<<<<

/-- The integer range's ends. -/
def intMax (f : Fmt) : Int := 2 ^ (fmtBits f - 1) - 1
def intMin (f : Fmt) : Int := -(2 ^ (fmtBits f - 1))

/-- The two's-complement bits of an integer. -/
def intBits (f : Fmt) (v : Int) : Nat := (v % 2 ^ fmtBits f).toNat

/-- The clamp of an integer to the format's range. -/
def intClamp (f : Fmt) (v : Int) : Int := if v > intMax f then intMax f else if v < intMin f then intMin f else v

/-- A finite number rounded to an integer under RM. -/
def numToInt (rm : Nat) (neg : Bool) (m : Nat) (e : Int) : Int × Bool :=
  let (a, exact) := if 0 ≤ e then (m * 2 ^ e.toNat, true)
    else (shiftRound rm neg m (-e).toNat, decide (m % 2 ^ (-e).toNat = 0))
  (if neg then -(a : Int) else (a : Int), exact)

/-- The conversion of an exact value to a target format (R80, Table 3-4; a source's signalling NaN raises
FP_INVALID, R78). For an MX element's bits, see `packBlock`. -/
def convNum (f : Fmt) (rm : Nat) (sat : Bool) : Num → Nat × Conds
  | .nan sig =>
    if fmtInt f then (0, cInvalid) else (fmtNan f, if sig then cInvalid else 0)
  | .inf neg =>
    if fmtInt f then (intBits f (if neg then intMin f else intMax f), cInvalid)
    else if f = .e4m3 then (fmtNan f, cInvalid)
    else ((if neg then 2 ^ (fmtBits f - 1) else 0) + fmtInf f, 0)
  | .fin neg m e =>
    if fmtInt f then
      let (v, exact) := numToInt rm neg m e
      if v > intMax f ∨ v < intMin f then (intBits f (intClamp f v), cInvalid)
      else (intBits f v, if exact then 0 else cInexact)
    else roundFin f rm sat neg m e

/-- Whether a value is a NaN, a signalling NaN, a zero. -/
def isNan : Num → Bool
  | .nan _ => true | _ => false
def isSnan : Num → Bool
  | .nan b => b | _ => false
def isZero : Num → Bool
  | .fin _ 0 _ => true | _ => false
def isInf : Num → Bool
  | .inf _ => true | _ => false

/-- The sign bit of a value (a NaN counts as positive). -/
def numNeg : Num → Bool
  | .nan _ => false | .inf s => s | .fin s _ _ => s

/-- The same value with its sign inverted. -/
def negNum : Num → Num
  | .nan b => .nan b | .inf s => .inf (!s) | .fin s m e => .fin (!s) m e

/-- The integer ±m·2^(e - lo), for lo ≤ e. -/
def alignTo (neg : Bool) (m : Nat) (e lo : Int) : Int :=
  let a : Int := (m * 2 ^ (e - lo).toNat : Nat)
  if neg then -a else a

/-- The exact sum of two values and FP_INVALID (Table 5-6); an exact zero sum takes the sign the table gives under RM. -/
def addNum (rm : Nat) (a b : Num) : Num × Conds :=
  let snan := if isSnan a || isSnan b then cInvalid else 0
  match a, b with
  | .nan _, _ => (.nan false, snan)
  | _, .nan _ => (.nan false, snan)
  | .inf s, .inf t => if s = t then (.inf s, 0) else (.nan false, cInvalid)
  | .inf s, .fin _ _ _ => (.inf s, 0)
  | .fin _ _ _, .inf t => (.inf t, 0)
  | .fin s m e, .fin t n f =>
    let lo := if e ≤ f then e else f
    let v := alignTo s m e lo + alignTo t n f lo
    if v = 0 then
      if m = 0 ∧ n = 0 ∧ s = t then (.fin s 0 lo, 0) else (.fin (rm == 3) 0 lo, 0)
    else (.fin (decide (v < 0)) v.natAbs lo, 0)

/-- The exact product of two values and FP_INVALID (Table 5-6). -/
def mulNum (a b : Num) : Num × Conds :=
  let snan := if isSnan a || isSnan b then cInvalid else 0
  match a, b with
  | .nan _, _ => (.nan false, snan)
  | _, .nan _ => (.nan false, snan)
  | .inf s, .inf t => (.inf (s != t), 0)
  | .inf s, .fin t n _ => if n = 0 then (.nan false, cInvalid) else (.inf (s != t), 0)
  | .fin s m _, .inf t => if m = 0 then (.nan false, cInvalid) else (.inf (s != t), 0)
  | .fin s m e, .fin t n f => (.fin (s != t) (m * n) (e + f), 0)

>>>>

**Exercise instructions**
Scan the entries above for the word "Bool". Report the lines that hold it.

**Written response**
def numToInt (rm : Nat) (neg : Bool) (m : Nat) (e : Int) : Int × Bool :=
def convNum (f : Fmt) (rm : Nat) (sat : Bool) : Num → Nat × Conds
def isNan : Num → Bool
def isSnan : Num → Bool
def isZero : Num → Bool
def isInf : Num → Bool
def numNeg : Num → Bool
def alignTo (neg : Bool) (m : Nat) (e lo : Int) : Int :=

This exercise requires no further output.